Огонь души неугасимый

 

Об отце. Как боролись за Советскую власть

     Все мои первые воспоминания детства связаны с днем 7 Ноября. Мы с братом, малолетки, не понимаем, на какую такую демонстрацию ушли родители, но знаем, что это — большой праздник, и с нетерпением ждем их возвращения.

     Отец с мамой приходят радостные, веселые, с красными бантами на груди. Нам хочется к ним прикоснуться, и мы тянемся на цыпочках — наверное, это и есть демонстрация? Отец смеется и протягивает мне красный бант и целует. Я счастлива. Потом мы сидим за столом и пьем чай. Отец смотрит на нас с любовью. Я и сейчас чувствую на себе его долгий нежный, испытывающий взгляд. О чем он думал тогда, о чем мечтал?

     — Вырастете, будете учиться в школе, и я расскажу, как мы боролись за Советскую власть, — говорит отец. — Это самая лучшая власть на земле, она — народная. Много людей за нее жизни свои отдали, за ваше счастье.

     Он не успел нам рассказать. В 1938 году отца арестовали, как «врага народа». Больше мы его никогда не видели. Вместо отца в доме поселилось страшное слово «репрессия». Мама перестала улыбаться, мы слышали, как она тайком от нас плакала. Но постоянное чувство невиновности отца и ожидания его не покидают меня все эти годы, как не покидало оно маму до самого ее последнего часа. А все, что знаю об отце, — по оставшимся его кратким записям и маминому дневнику. Обращалась я к ним нечасто, откладывая на потом личные воспоминания. Но сообщения из СМИ о том, что власти в Иркутске собираются поставить памятник Колчаку, в годы интервенции молодой Советской республики замучившего множество людей, заставили меня вновь перебрать листки семейного архива, обратиться к тем давним событиям.

 

Рис. художника П.Зубченкова

     Памятью моих родителей, коренных иркутян, истинных патриотов своей Родины, живых свидетелей тех кровавых следов, которые оставил после себя на нашей земле самозваный правитель России Колчак, я осуждаю тех, кто пытается осквернить историю моего народа, растоптать его честь и достоинство, принизить подвиг людей, ценой своей жизни и здоровья изгнавших интервентов с родной земли, борясь за ее настоящую, а не мнимую свободу и независимость.

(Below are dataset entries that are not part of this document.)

/-- Far RET at the same level, and in real-address mode: CS:EIP from the stack, the stack pointer past them
and past `n` bytes more. The checks on the code segment are those of rows 3 to 8 of Table 6-3, for IRET too; a
stack too small raises #SS(0), an offset past the limit #GP(0). That the offset is not checked in real-address mode is
the model's choice (DEDUCED, log entry 52: R283 says so of JMP and CALL alone). What too small means for a stack with
B = 0 and a limit above FFFFH is the model's choice too (DESIGN CHOICE, log entry 71). -/
def Obligations.FarReturnSame : Prop :=
  (∀ (rcs : BitVec 16) (s : State), s.pe = true →
    let gp := excGP (.sel (rcs &&& 0xFFFC))
    (rpl rcs < s.cpl → returnSegment rcs s = .error (.exc gp) s) ∧
    (s.cpl ≤ rpl rcs → isNull rcs = true → returnSegment rcs s = .error (.exc (excGP (.sel 0))) s) ∧
    (s.cpl ≤ rpl rcs → isNull rcs = false → ∀ r t, fetchDesc rcs s = .ok r t →
      returnSegment rcs s = match r with
        | none => .error (.exc gp) t
        | some d =>
          if ¬ (d.isCode = true ∧ if d.ec then d.dpl ≤ rpl rcs else d.dpl = rpl rcs) then .error (.exc gp) t
          else if d.present = false then .error (.exc (excNP (.sel (rcs &&& 0xFFFC)))) t
          else .ok d t)) ∧
  ∀ (i : Instr) (osz : OpSize) (n : BitVec 16) (s : State),
    (i = .retFar osz ∧ n = 0) ∨ i = .retFarImm osz n →
    let room := s.seg.ss.valid && limitOk s.seg.ss (s.stackAt 0) (2 * osz.bytes)
    (s.pe = true → room = false → exec i s = takeException (excSS (.sel 0)) s) ∧
    ((s.pe = true → room = true) → ∀ eip v s1 s2,
      stackRead 0 osz.bytes s = .ok eip s1 → stackRead (retWord osz 1) osz.bytes s1 = .ok v s2 →
      let rcs := lo16 v
      let k := retWord osz 2 + zx16 n
      ReadOnly s s2 ∧
        (s.pe = false → exec i s = .next (s.jumps
          { (s2.moveSp k).setSegOf .cs (s.seg.cs.realLoad rcs) with eip := eip })) ∧
        (s.pe = true →
          (∀ e t, returnSegment rcs s2 = .error (.exc e) t → exec i s = takeException e t) ∧
          ∀ d s3, returnSegment rcs s2 = .ok d s3 → rpl rcs = s.cpl →
            (¬ eip ≤ d.limit → exec i s = takeException (excGP (.sel 0)) s3) ∧
            (eip ≤ d.limit → ∀ pa s4, prepareA d s3 = .ok pa s4 →
              exec i s = .next (s.jumps
                  { ((s4.markA d pa).moveSp k).setSegOf .cs (d.cache rcs) with eip := eip }) ∧
                Accessed pa s (s4.markA d pa))))

/-- Far RET to an outer level: CS:EIP and SS:ESP from the stack, the parameters off both stacks, the level
the RPL of CS, and each of DS, ES, FS and GS made null where it is valid, more privileged than the new level
and not conforming code. The checks on the stack segment are those of rows 10 to 15 of Table 6-3, for IRET too.
That the 16-bit form loads the popped SP with zeros above it is the model's choice (log entry 34, PRESUMED), and so is
what an outer stack with B = 0 makes of ESP (DESIGN CHOICE, log entry 68) and what its room is with a limit above FFFFH
(log entry 71). -/
def Obligations.FarReturnOuter : Prop :=
  (∀ (s : State) (x : SegReg), x ≠ .cs → x ≠ .ss →
    let c := s.segOf x
    s.nullOuter.segOf x =
        (if c.valid && decide (c.dpl < s.cpl) && !(c.exec && c.ec) then
          { c with sel := 0, valid := false } else c) ∧
      s.nullOuter = { s with seg := { s.seg with
        ds := s.nullOuter.seg.ds, es := s.nullOuter.seg.es, fs := s.nullOuter.seg.fs,
        gs := s.nullOuter.seg.gs } }) ∧
  (∀ (rss rcs : BitVec 16) (s : State),
    let gp := excGP (.sel (rss &&& 0xFFFC))
    (isNull rss = true → returnStack rss rcs s = .error (.exc (excGP (.sel 0))) s) ∧
    (isNull rss = false → ∀ r t, fetchDesc rss s = .ok r t →
      returnStack rss rcs s = match r with
        | none => .error (.exc gp) t
        | some d =>
          if ¬ (d.isWritable = true ∧ d.dpl = rpl rcs ∧ rpl rss = rpl rcs) then .error (.exc gp) t
          else if d.present = false then .error (.exc (excSS (.sel (rss &&& 0xFFFC)))) t
          else .ok d t)) ∧
  ∀ (i : Instr) (osz : OpSize) (n : BitVec 16) (eip v : Word) (d : Desc) (s s1 s2 s3 : State),
    (i = .retFar osz ∧ n = 0) ∨ i = .retFarImm osz n → s.pe = true →
    (s.seg.ss.valid && limitOk s.seg.ss (s.stackAt 0) (2 * osz.bytes)) = true →
    stackRead 0 osz.bytes s = .ok eip s1 → stackRead (retWord osz 1) osz.bytes s1 = .ok v s2 →
    let rcs := lo16 v
    let k := retWord osz 2 + zx16 n
    s.cpl < rpl rcs → returnSegment rcs s2 = .ok d s3 →
    let room := limitOk s.seg.ss (s.stackAt 0) (4 * osz.bytes + n.toNat)
    (room = false → exec i s = takeException (excSS (.sel 0)) s3) ∧
    (room = true → ∀ esp v' s4 s5, stackRead k osz.bytes s3 = .ok esp s4 →
      stackRead (k + retWord osz 1) osz.bytes s4 = .ok v' s5 →
      let rss := lo16 v'
      (∀ e t, returnStack rss rcs s5 = .error (.exc e) t → exec i s = takeException e t) ∧
      ∀ sd s6, returnStack rss rcs s5 = .ok sd s6 →
        (¬ eip ≤ d.limit → exec i s = takeException (excGP (.sel 0)) s6) ∧
        (eip ≤ d.limit → ∀ pa pb s7 s8, prepareA d s6 = .ok pa s7 → prepareA sd s7 = .ok pb s8 →
          let u := (s8.markA d pa).markA sd pb
          let w := (u.setSegOf .cs (d.cache rcs)).setSegOf .ss (sd.cache rss)
          exec i s = .next (s.jumps (State.nullOuter
              { w with
                cpl := rpl rcs, eip := eip
                gpr := { w.gpr with esp := stackSet (sd.cache rss).big esp (esp + zx16 n) } })) ∧
            Accessed (pa ++ pb) s u))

     А как утверждал свою власть Колчак в Сибири, были очевидцами моя мама, педагог с многолетним стажем, и мой отец, сражавшийся с интервентами. В Иркутске царил тогда страшный террор, университет, школа и другие учебные заведения были закрыты. Люди боялись выходить на улицы, так как белогвардейцы хватали каждого, кто попадался под руку, по подозрению в сочувствии большевикам и Красной армии. Десятки и сотни ни в чем не повинных людей расстреливали без суда и следствия на окраине города, забивая ими малые и большие овраги и балки. А тех, кто пытался что-либо узнать про своих близких, ждала та же участь. Многих людей сгоняли на реку Ангара и, выстраивая вдоль берега в 40-градусный мороз, обливали водой, устраивая из замерзших живую изгородь для устрашения других.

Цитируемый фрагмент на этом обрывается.